* **AIM OF THE EXERCISE**: Return, exactly as written, every line from the first line of the data below through the line that contains "def Opcode.isLr : Opcode → Bool".

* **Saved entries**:
-- ==== Sys2Proof/Machine/CallerView.lean ====
section
/-! DEFINITION. What the spec tells the caller about a record: what to do with it (60_exceptions.md R322, R323, R339),
which register file an index names (10_state.md R43 and the Operands lines of 41 to 46), the size of the data access
(20_memory.md R65), the names of the rounding modes (30_encoding.md R93) and which tags can raise which exception at
execution (60_exceptions.md R324). The block itself uses none of it: these are tables for the caller's execution
stage, whose work is out of scope (00_scope.md R5). -/

namespace Sys2Proof

/-! ### Groups of tags (R34) -/

/-- FP loads. -/
def Opcode.isLoad : Opcode → Bool
  | .flw | .fld => true
  | _ => false

/-- FP stores. -/
def Opcode.isStore : Opcode → Bool
  | .fsw | .fsd => true
  | _ => false

/-- Load-reserved. -/
def Opcode.isLr : Opcode → Bool
  | .lr_w | .lr_d => true
  | _ => false

/-- Store-conditional and the read-modify-writes. -/
def Opcode.isScOrAmo : Opcode → Bool
  | .sc_w | .amoswap_w | .amoadd_w | .amoxor_w | .amoand_w | .amoor_w | .amomin_w | .amomax_w | .amominu_w | .amomaxu_w
  | .sc_d | .amoswap_d | .amoadd_d | .amoxor_d | .amoand_d | .amoor_d | .amomin_d | .amomax_d | .amominu_d
  | .amomaxu_d => true
  | _ => false

/-- The fused multiply-adds. -/
def Opcode.isFma : Opcode → Bool
  | .fmadd_s | .fmsub_s | .fnmsub_s | .fnmadd_s | .fmadd_d | .fmsub_d | .fnmsub_d | .fnmadd_d => true
  | _ => false

/-- One of the 84 instruction tags (R321): neither `illegal` nor `unimplemented`. -/
def Opcode.isInstruction : Opcode → Bool
  | .illegal | .unimplemented => false
  | _ => true

/-- The OP-FP tags: the instruction tags of no other group. -/
def Opcode.isOpFp (op : Opcode) : Bool :=
  op.isInstruction && !op.isLoad && !op.isStore && !op.isLr && !op.isScOrAmo && !op.isFma

/-! ### Which fields are defined (R40) -/

/-- Whether the block fixes the field's value for the opcode (R40). A caller must read no other field (R354). -/
def Opcode.defines (op : Opcode) : OutField → Bool
  | .rd => !op.isStore
  | .rs1 => true
  | .rs2 => !op.isLoad
  | .rs3 => op.isFma || !op.isInstruction
  | .imm => !(op.isFma || op.isOpFp)
  | .rm => op.isFma || op.isOpFp || !op.isInstruction

/-- How many bits the port of a field has (R33). -/
def OutField.width : OutField → Nat
  | .rd | .rs1 | .rs2 | .rs3 => 5
  | .imm => 64
  | .rm => 3

/-! ### Register files (R43; informative there, D29) -/

inductive RegFile where
  | integer
  | fp
  deriving DecidableEq, Repr

/-- The width of a register of the file: XLEN or FLEN (R8). -/
def RegFile.width : RegFile → Nat
  | .integer => Config.xlen
  | .fp => Config.flen

/-- The file of an OP-FP destination: the integer file for a compare, a classification, a move out and a conversion to
an integer. -/
def Opcode.opFpDestination : Opcode → RegFile
  | .feq_s | .flt_s | .fle_s | .fclass_s | .fmv_x_w | .fcvt_w_s | .fcvt_wu_s | .fcvt_l_s | .fcvt_lu_s
  | .feq_d | .flt_d | .fle_d | .fclass_d | .fmv_x_d | .fcvt_w_d | .fcvt_wu_d | .fcvt_l_d | .fcvt_lu_d => .integer
  | _ => .fp

/-- The file of an OP-FP first source: the integer file for a move in and a conversion from an integer. -/
def Opcode.opFpSource : Opcode → RegFile
  | .fmv_w_x | .fcvt_s_w | .fcvt_s_wu | .fcvt_s_l | .fcvt_s_lu
  | .fmv_d_x | .fcvt_d_w | .fcvt_d_wu | .fcvt_d_l | .fcvt_d_lu => .integer
  | _ => .fp

/-- Whether `rs2` of an OP-FP record is a selector and no register (R92). -/
def Opcode.rs2Selects : Opcode → Bool
  | .fsqrt_s | .fclass_s | .fmv_x_w | .fmv_w_x | .fcvt_w_s | .fcvt_wu_s | .fcvt_l_s | .fcvt_lu_s
  | .fcvt_s_w | .fcvt_s_wu | .fcvt_s_l | .fcvt_s_lu | .fcvt_s_d
  | .fsqrt_d | .fclass_d | .fmv_x_d | .fmv_d_x | .fcvt_w_d | .fcvt_wu_d | .fcvt_l_d | .fcvt_lu_d
  | .fcvt_d_w | .fcvt_d_wu | .fcvt_d_l | .fcvt_d_lu | .fcvt_d_s => true
  | _ => false

/-- The file an index port names, where it names a register (R43). The `rs2` of a load-reserved is among the atomics'
that name integer registers, though the record always carries index 0 there (R40). -/
def Opcode.regFile (op : Opcode) : OutField → Option RegFile
  | .rd =>
    if op.isLoad || op.isFma then some .fp
    else if op.isLr || op.isScOrAmo then some .integer
    else if op.isOpFp then some op.opFpDestination
    else none
  | .rs1 =>
    if op.isLoad || op.isStore || op.isLr || op.isScOrAmo then some .integer
    else if op.isFma then some .fp
    else if op.isOpFp then some op.opFpSource
    else none
  | .rs2 =>
    if op.isStore || op.isFma then some .fp
    else if op.isLr || op.isScOrAmo then some .integer
    else if op.isOpFp && !op.rs2Selects then some .fp
    else none
  | .rs3 => if op.isFma then some .fp else none
  | .imm => none
  | .rm => none

/-! ### Data accesses (R65; informative there, D32) -/

/-- Whether an atomic is of doubleword width. -/
def Opcode.isDoubleAtomic : Opcode → Bool
  | .lr_d | .sc_d | .amoswap_d | .amoadd_d | .amoxor_d | .amoand_d | .amoor_d | .amomin_d | .amomax_d | .amominu_d
  | .amomaxu_d => true
  | _ => false

/-- The bytes the execution stage accesses for a tag (R65). -/
def Opcode.accessBytes (op : Opcode) : Nat :=
  match op with
  | .flw | .fsw => 4
  | .fld | .fsd => 8
  | _ => if op.isLr || op.isScOrAmo then (if op.isDoubleAtomic then 8 else 4) else 0

/-! ### Rounding modes (R93; informative there, D15) -/

inductive RoundingMode where
  | rne | rtz | rdn | rup | rmm
  /-- 101 and 110: illegal at execution if used. -/
  | reserved
  /-- 111: use `frm`. -/
  | dyn
  deriving DecidableEq, Repr

def roundingMode (rm : Rm) : RoundingMode :=
  match rm with
  | 0b000#3 => .rne
  | 0b001#3 => .rtz
  | 0b010#3 => .rdn
  | 0b011#3 => .rup
  | 0b100#3 => .rmm
  | 0b101#3 => .reserved
  | 0b110#3 => .reserved
  | 0b111#3 => .dyn

end Sys2Proof

namespace Sys2Proof.Machine

/-! ### Fields and addresses -/

/-- A field of a record, at the widest port's width. -/
def Record.field (r : Record) : OutField → BitVec 64
  | .rd => r.rd.setWidth 64
  | .rs1 => r.rs1.setWidth 64
  | .rs2 => r.rs2.setWidth 64
  | .rs3 => r.rs3.setWidth 64
  | .imm => r.imm
  | .rm => r.rm.setWidth 64

/-- The address of that access, given the base register's value: modulo 2^64, and with no offset for an atomic, whose
`imm` is the ordering bits (R65). -/
def effectiveAddress (r : Record) (base : Addr) : Addr :=
  if r.opcode.isLr || r.opcode.isScOrAmo then base else base + r.imm

/-! ### Exceptions at execution (R324; informative there) -/

/-- Which decoded tags can raise a cause at execution (R324). The fetch raises codes 1 and 12, no record does. -/
def Cause.raisedBy (c : Cause) (op : Opcode) : Bool :=
  match c with
  | .illegalInstruction => op == .illegal || op.isLoad || op.isStore || op.isFma || op.isOpFp
  | .loadAddressMisaligned | .loadAccessFault | .loadPageFault => op.isLoad || op.isLr
  | .storeAmoAddressMisaligned | .storeAmoAccessFault | .storeAmoPageFault => op.isStore || op.isScOrAmo
  | .instructionAddressMisaligned | .instructionAccessFault | .breakpoint | .ecallFromU | .ecallFromS | .ecallFromM
  | .instructionPageFault => false

/-! ### What the caller does with a record (R322, R323, R339) -/

inductive CallerAction where
  /-- Raise an exception with a trap value (R322). -/
  | raise (c : Cause) (tval : BitVec 64)
  /-- Decline: the model has no meaning for the word (R323). -/
  | refuse
  /-- Hand the record to the execution stage, whose rules are outside the spec (R339). -/
  | execute
  deriving DecidableEq, Repr

/-- What the caller does when it comes to execute the record of a word it kept (R322: the record does not carry the raw
bits). -/
def callerAction (r : Record) (w : Word) : CallerAction :=
  match r.opcode with
  | .illegal => .raise .illegalInstruction (trapValue r.length w)
  | .unimplemented => .refuse
  | _ => .execute

end Sys2Proof.Machine
end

* **SOLUTION TO THIS PROBLEM**:
-- ==== Sys2Proof/Machine/CallerView.lean ====
section
/-! DEFINITION. What the spec tells the caller about a record: what to do with it (60_exceptions.md R322, R323, R339),
which register file an index names (10_state.md R43 and the Operands lines of 41 to 46), the size of the data access
(20_memory.md R65), the names of the rounding modes (30_encoding.md R93) and which tags can raise which exception at
execution (60_exceptions.md R324). The block itself uses none of it: these are tables for the caller's execution
stage, whose work is out of scope (00_scope.md R5). -/

namespace Sys2Proof

/-! ### Groups of tags (R34) -/

/-- FP loads. -/
def Opcode.isLoad : Opcode → Bool
  | .flw | .fld => true
  | _ => false

/-- FP stores. -/
def Opcode.isStore : Opcode → Bool
  | .fsw | .fsd => true
  | _ => false

/-- Load-reserved. -/
def Opcode.isLr : Opcode → Bool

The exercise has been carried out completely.